Savings are the portion of income that is not consumed, part of which is used for investment, while the other part is for net exports. In real life, enterprises first make decisions about investment and net exports, and then the remaining products will be used for final consumption.

Over the past few years, with the Chinese economy growing rapidly, both investment and net exports have greatly increased. As a result, the demand for savings is on the rise while consumption as a share of GDP has declined.


According to the Central Economic Work Conference, China expects to further unleash its consumption potential and promote investment with high returns this year. It will also strive to shape new consumption patterns and drive new forces of consumption.

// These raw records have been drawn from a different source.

-- ==== Sys2Proof/Syntax.lean ====
section
/-!
DEFINITION. The syntax of everything the machine can do: one constructor per row of the opcode table. Stem words carry
the fields of spec 02 (Tables 2.1, 2.9), leaf words the uniform fields of spec 03 (Table 3.1), and event steps the data
that the step acts on. -/
namespace Sys2Proof

/-- The fields of a leaf word but for its opcode (spec 03, R55, Table 3.1). -/
structure LeafWord where
  vd : BitVec 8
  va : BitVec 8
  vb : BitVec 8
  vc : BitVec 8
  k : BitVec 4
  rnd : BitVec 3
  la : BitVec 4
  ty : BitVec 5
  md : BitVec 6
  imm : BitVec 32
  deriving DecidableEq, Repr

/-- The state in which a die hub, or the host, holds a line (spec 26, Table 26.1). -/
inductive LineSt where
  | m | o | e | s | i
  deriving DecidableEq, Repr

/-- What a check finds in stored data (spec 24, R399, Table 24.1). -/
inductive Check where
  | clean | correctable | uncorrectable
  deriving DecidableEq, Repr

/-- A part of the module that can be lost (spec 24, R405). -/
inductive Part where
  /-- SRAM bank `bank` of a core, by global core index. -/
  | sramBank (core bank : Nat)
  /-- A riser of a die's canopy. -/
  | riser (die riser : Nat)
  /-- A die's canopy tier. -/
  | canopy (die : Nat)
  deriving DecidableEq, Repr

/-- Where a soft error strikes (spec 24, R399, R401). -/
inductive ErrSite where
  /-- A memory sector, by physical address. -/
  | memory (pa : Nat)
  /-- A byte of a core's bench. -/
  | bench (core off : Nat)
  /-- A Tendril tile of a cluster. -/
  | tendril (cl tile off : Nat)
  /-- A lane of a vector register of a drill's context. -/
  | vreg (slot reg lane : Nat)
  /-- A datapath between a read and a write of vector register `reg`: no check covers it. -/
  | datapath (slot reg lane : Nat)
  /-- A Hokux or CXL link, which retries. -/
  | link (port : Nat)
  deriving DecidableEq, Repr

/-- A firmware image as the boot ROM meets it (spec 29, R459; 31, R462). -/
structure Image where
  /-- Whether its signature verifies. -/
  verifies : Bool
  /-- Its security version. -/
  version : BitVec 16
  /-- The fused minimum of the device. -/
  minimum : BitVec 16
  /-- The first other stage whose work fails, if any (1, 3, 4, 5 or 6). -/
  failing : Option Nat
  deriving DecidableEq, Repr

/-- Power of a 64 KiB SRAM bank (spec 31, R465). -/
inductive BankPower where
  | on | retention | gated
  deriving DecidableEq, Repr

/-- Replay mode of a job (spec 24, R406). -/
inductive ReplayMode where
  | free | record | replay
  deriving DecidableEq, Repr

The country needs to foster positive interactions between consumption and investment activities. The increased consumption should be able to raise the rate of return for consumer product manufacturing companies and service-based companies, which will increase both investment in the consumer products industry and the gross national income.

There are currently many homogenized products in China that do not have enough sales channels — and Chinese people's needs for medical care and senior care services have not yet been fully met.

Therefore, having entered a postindustrial era, which mainly relies on the services sector to boost the economy, China needs to keep an eye on the service industries, especially those related to medical care and senior care. It should further promote the digital transformation of the services sector and use 5G technologies to develop more high-tech products concerning key areas such as digital health.

Besides, the country needs to ensure an effective supply of community-based medical care and senior care services, as well as reduce relevant institutional costs. While effectively meeting the needs of the elderly, such moves can also help alleviate Chinese people's burden in caring for older relatives and make senior care an emerging industry with strong endogenous power. This will lead to more job creation. Thus, China's economic recovery can be further advanced.

Promoting consumption not only means encouraging consumers to spend more, but also implementing preferential policies in relevant industries to help them grow and cultivate more famous Chinese brands in the services sector.

Unlike the manufacturing sector, there is significant information asymmetry in most service industries, especially the high-tech service industries. Therefore, the government needs to set strict qualification standards for relevant enterprises and strengthen its supervision when practitioners enter the market.

China should also provide stronger support for the renovation and maintenance of necessary infrastructure in service industries closely related to people's daily life. By providing preferential treatment in terms of tax and rent, the country can better develop service industries and help deal with the major issues of its people, thus contributing to the sustainable growth of household consumption.

The writer is a professor at the School of Economics, the Renmin University of China, and a main member of the China Macroeconomy Forum, a Beijing-based think tank. The article was first published in Beijing Daily.

The views do not necessarily reflect those of China Daily.